[Collection entries]
[Start of section]
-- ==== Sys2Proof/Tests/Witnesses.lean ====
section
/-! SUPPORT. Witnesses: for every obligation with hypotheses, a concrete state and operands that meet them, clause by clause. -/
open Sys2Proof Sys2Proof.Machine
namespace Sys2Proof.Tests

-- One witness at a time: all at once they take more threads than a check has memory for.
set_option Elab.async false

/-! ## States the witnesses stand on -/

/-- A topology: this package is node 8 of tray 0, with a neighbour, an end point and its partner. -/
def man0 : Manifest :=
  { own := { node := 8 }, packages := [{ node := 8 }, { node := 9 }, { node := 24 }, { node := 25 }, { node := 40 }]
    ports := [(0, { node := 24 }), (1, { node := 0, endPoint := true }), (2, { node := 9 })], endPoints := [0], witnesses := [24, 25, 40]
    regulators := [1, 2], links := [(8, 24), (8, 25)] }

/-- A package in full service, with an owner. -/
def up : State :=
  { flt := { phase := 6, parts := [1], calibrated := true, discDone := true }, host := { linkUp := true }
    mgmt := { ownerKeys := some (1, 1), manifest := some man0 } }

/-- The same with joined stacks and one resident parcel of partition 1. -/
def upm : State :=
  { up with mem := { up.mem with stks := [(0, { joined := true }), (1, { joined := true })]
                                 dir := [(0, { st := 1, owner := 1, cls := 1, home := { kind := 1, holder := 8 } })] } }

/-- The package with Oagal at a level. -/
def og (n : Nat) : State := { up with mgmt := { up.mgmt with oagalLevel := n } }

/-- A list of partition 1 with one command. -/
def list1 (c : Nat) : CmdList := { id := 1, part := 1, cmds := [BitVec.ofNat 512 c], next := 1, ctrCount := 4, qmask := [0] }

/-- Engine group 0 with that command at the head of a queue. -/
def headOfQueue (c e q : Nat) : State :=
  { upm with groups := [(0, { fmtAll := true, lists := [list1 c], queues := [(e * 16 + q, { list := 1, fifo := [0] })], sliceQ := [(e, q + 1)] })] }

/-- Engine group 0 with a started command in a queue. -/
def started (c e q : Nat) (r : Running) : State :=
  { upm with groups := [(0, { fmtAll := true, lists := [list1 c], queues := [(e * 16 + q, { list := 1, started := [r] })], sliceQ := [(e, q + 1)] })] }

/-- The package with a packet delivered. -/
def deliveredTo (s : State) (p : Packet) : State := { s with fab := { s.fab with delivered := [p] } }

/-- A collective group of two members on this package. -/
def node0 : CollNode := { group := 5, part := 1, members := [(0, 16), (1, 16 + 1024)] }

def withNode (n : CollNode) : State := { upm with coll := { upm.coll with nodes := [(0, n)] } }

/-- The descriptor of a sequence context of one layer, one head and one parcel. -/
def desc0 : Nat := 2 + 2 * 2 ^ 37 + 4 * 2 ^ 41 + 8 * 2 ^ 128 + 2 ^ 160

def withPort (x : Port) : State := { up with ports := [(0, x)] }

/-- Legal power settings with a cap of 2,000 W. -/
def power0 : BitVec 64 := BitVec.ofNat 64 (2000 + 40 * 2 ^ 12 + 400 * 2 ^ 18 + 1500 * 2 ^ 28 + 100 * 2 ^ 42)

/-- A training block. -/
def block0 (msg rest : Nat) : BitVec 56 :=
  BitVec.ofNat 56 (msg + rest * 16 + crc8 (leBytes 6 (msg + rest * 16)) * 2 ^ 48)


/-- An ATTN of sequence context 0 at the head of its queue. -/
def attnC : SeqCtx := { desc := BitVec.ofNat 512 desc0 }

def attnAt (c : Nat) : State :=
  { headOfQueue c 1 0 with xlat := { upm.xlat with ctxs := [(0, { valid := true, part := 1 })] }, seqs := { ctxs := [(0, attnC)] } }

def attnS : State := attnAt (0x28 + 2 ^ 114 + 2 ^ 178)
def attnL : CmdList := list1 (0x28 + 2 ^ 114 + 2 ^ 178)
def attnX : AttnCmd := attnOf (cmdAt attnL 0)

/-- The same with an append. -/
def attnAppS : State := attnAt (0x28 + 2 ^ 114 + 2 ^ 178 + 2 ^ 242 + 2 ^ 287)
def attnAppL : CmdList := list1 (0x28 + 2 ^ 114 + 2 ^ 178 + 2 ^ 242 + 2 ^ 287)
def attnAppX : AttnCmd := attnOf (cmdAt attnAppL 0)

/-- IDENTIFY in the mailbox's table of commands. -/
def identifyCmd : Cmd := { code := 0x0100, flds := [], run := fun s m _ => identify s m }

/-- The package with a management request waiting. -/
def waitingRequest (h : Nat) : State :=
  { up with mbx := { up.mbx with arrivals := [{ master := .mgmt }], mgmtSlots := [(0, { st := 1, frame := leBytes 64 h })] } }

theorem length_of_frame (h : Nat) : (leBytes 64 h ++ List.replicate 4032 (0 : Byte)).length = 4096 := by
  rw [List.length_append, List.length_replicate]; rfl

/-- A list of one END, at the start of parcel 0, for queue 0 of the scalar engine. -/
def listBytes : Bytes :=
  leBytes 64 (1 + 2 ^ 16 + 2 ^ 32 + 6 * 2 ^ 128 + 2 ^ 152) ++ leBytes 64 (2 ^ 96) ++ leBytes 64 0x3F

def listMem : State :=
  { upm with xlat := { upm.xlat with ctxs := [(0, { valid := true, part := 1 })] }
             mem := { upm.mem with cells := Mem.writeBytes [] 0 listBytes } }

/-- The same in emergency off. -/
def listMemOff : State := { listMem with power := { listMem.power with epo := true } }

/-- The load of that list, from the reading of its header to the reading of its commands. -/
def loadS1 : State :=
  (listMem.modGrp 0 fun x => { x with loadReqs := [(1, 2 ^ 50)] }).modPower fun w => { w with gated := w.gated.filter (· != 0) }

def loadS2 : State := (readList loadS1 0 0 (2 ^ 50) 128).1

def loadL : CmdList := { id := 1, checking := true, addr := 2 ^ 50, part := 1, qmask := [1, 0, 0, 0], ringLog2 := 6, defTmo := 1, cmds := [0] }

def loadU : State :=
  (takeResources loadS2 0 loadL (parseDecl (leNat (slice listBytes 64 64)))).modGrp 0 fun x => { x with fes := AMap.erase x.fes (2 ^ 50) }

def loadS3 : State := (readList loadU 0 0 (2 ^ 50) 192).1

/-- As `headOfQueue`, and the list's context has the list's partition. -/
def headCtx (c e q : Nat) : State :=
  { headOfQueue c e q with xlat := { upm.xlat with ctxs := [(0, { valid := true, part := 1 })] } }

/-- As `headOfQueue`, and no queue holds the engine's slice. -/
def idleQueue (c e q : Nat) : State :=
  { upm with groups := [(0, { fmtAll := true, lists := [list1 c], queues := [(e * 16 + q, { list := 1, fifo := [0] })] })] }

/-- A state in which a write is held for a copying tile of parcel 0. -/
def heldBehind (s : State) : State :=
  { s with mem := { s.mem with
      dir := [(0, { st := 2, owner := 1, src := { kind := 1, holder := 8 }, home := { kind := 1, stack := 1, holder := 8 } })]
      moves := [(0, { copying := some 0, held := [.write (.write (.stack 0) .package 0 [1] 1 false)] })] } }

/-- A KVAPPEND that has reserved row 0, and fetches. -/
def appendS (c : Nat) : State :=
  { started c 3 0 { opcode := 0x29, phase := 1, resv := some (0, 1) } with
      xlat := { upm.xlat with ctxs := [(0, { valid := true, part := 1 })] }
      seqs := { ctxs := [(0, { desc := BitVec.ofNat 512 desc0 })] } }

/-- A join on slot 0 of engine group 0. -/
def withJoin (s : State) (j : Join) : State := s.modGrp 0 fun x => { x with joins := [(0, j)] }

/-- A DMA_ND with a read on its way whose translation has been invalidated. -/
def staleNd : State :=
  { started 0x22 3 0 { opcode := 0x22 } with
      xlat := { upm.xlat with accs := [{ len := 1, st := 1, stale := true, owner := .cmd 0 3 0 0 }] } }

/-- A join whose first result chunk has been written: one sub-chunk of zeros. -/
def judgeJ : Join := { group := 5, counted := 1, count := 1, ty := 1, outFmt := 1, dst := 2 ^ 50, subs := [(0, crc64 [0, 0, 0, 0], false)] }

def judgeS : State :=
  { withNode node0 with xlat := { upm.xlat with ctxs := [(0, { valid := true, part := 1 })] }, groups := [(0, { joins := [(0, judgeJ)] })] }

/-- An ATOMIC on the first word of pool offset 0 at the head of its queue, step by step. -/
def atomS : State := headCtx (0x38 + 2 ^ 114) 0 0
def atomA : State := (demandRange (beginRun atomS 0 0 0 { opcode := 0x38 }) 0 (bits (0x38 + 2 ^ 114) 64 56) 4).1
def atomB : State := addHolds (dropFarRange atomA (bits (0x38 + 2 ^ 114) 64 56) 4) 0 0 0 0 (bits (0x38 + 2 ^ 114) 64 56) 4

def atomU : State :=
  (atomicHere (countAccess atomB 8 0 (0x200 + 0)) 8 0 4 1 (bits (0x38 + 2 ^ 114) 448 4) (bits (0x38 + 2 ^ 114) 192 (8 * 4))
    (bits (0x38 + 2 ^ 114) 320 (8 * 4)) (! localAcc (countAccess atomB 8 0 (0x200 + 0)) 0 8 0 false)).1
[End of section]
[Start of section]
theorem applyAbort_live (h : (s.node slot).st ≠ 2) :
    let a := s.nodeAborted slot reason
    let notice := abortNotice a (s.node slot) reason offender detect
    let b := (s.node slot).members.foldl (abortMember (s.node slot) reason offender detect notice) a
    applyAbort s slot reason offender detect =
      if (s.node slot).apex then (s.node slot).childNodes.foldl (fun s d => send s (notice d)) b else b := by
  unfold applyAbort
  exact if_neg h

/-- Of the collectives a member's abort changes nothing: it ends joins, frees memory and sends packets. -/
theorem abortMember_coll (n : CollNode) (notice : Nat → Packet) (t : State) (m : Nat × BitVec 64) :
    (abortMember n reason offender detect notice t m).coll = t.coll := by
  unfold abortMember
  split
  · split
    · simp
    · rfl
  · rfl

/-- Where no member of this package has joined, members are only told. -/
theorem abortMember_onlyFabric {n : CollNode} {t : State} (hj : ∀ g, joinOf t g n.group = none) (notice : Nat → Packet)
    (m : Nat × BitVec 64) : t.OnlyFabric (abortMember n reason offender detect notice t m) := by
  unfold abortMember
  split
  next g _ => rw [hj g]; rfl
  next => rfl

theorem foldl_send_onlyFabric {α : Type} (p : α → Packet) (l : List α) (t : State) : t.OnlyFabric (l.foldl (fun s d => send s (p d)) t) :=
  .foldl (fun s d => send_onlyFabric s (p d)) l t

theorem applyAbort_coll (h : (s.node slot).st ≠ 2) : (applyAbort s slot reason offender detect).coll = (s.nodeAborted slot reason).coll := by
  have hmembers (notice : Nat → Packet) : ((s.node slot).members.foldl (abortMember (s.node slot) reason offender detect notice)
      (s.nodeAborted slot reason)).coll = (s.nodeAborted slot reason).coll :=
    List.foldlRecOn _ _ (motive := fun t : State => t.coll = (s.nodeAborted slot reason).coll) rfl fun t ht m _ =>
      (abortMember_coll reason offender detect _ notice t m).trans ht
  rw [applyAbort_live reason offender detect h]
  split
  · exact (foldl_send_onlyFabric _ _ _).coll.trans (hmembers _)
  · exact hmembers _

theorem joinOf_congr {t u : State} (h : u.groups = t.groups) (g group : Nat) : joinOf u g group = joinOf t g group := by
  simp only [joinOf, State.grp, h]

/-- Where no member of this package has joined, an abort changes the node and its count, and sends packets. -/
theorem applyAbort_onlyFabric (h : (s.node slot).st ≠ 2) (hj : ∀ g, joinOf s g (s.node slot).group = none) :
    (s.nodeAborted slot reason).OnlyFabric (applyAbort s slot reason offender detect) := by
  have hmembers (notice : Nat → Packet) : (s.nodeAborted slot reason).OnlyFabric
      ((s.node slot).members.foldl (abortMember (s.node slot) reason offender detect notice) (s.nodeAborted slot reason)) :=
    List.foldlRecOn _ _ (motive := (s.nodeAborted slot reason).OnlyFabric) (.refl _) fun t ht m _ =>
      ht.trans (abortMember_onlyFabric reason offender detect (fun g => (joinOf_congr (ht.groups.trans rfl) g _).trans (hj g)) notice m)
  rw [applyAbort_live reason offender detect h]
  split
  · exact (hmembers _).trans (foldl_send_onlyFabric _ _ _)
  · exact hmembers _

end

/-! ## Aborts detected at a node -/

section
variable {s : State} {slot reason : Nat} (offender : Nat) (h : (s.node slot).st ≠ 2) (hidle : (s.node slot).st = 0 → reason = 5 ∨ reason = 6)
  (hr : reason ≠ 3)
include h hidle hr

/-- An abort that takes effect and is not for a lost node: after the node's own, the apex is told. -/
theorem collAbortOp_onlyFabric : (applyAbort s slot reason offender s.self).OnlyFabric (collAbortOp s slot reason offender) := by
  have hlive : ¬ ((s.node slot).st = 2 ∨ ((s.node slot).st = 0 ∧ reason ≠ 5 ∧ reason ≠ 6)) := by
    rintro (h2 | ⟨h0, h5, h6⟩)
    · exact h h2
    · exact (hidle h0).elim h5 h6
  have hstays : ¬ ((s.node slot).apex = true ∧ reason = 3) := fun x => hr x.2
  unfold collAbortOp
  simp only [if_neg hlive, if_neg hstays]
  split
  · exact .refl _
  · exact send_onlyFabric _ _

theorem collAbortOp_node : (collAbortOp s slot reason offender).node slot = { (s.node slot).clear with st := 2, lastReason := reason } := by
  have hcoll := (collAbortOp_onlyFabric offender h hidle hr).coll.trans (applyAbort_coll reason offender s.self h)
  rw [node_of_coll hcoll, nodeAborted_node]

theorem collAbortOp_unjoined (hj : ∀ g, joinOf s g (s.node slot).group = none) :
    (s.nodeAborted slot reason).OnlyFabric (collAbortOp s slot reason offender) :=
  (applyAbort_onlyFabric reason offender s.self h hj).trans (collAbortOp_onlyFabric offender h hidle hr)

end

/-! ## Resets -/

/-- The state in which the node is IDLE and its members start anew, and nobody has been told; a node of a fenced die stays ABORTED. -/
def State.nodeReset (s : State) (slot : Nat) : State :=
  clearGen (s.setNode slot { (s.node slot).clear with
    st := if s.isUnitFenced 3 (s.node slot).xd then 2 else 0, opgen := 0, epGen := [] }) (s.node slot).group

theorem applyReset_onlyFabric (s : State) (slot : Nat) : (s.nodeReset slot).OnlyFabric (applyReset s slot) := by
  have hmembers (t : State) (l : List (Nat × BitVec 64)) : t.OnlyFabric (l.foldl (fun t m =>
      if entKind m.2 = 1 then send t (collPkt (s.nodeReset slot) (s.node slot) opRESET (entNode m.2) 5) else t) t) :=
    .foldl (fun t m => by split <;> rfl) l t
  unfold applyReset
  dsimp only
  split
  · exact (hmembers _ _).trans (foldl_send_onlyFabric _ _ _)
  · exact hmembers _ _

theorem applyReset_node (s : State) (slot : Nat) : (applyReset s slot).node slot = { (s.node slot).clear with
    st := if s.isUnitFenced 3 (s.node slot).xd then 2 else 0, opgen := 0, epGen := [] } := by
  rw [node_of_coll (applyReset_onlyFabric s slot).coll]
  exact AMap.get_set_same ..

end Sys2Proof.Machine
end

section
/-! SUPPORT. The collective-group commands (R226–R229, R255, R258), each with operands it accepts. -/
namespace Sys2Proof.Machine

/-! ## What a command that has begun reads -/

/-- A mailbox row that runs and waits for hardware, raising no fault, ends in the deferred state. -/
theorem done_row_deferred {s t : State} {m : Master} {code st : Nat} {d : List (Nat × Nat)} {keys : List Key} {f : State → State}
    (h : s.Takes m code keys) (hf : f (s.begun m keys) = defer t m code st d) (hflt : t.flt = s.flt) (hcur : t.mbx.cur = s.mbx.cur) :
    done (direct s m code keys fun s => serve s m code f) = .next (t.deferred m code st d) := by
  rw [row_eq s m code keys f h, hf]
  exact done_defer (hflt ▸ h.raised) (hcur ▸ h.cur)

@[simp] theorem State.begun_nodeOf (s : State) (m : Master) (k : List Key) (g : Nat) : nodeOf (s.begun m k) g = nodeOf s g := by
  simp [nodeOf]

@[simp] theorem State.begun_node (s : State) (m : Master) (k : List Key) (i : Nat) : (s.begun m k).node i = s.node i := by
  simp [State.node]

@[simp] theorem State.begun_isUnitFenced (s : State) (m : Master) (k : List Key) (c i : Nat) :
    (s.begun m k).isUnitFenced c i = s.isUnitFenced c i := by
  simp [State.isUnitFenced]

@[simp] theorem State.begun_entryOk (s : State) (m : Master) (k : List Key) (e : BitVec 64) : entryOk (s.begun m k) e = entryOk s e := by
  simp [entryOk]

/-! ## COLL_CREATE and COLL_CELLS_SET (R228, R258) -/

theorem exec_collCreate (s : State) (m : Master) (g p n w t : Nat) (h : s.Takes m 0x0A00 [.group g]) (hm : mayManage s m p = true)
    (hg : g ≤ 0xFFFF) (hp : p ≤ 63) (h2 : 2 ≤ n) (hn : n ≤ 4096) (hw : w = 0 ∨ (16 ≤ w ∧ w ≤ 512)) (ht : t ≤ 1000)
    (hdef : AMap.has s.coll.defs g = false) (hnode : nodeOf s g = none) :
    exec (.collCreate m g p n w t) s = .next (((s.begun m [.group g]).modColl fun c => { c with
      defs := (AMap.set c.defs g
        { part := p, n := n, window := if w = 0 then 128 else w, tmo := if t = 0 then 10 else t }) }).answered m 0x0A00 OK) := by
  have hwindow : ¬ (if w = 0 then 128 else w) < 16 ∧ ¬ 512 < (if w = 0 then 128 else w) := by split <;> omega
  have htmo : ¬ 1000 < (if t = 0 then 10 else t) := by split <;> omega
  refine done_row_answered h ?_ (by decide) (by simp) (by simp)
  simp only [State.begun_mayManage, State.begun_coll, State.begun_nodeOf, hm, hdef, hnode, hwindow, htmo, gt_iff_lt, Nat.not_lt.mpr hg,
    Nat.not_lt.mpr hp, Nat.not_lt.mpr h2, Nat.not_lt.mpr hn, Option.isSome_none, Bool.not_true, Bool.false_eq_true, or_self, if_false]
[End of section]
What is needed:
Whenever the word "CmdList" shows up in a line above, copy that line.

Task response:
def list1 (c : Nat) : CmdList := { id := 1, part := 1, cmds := [BitVec.ofNat 512 c], next := 1, ctrCount := 4, qmask := [0] }
def attnL : CmdList := list1 (0x28 + 2 ^ 114 + 2 ^ 178)
def attnAppL : CmdList := list1 (0x28 + 2 ^ 114 + 2 ^ 178 + 2 ^ 242 + 2 ^ 287)
def loadL : CmdList := { id := 1, checking := true, addr := 2 ^ 50, part := 1, qmask := [1, 0, 0, 0], ringLog2 := 6, defTmo := 1, cmds := [0] }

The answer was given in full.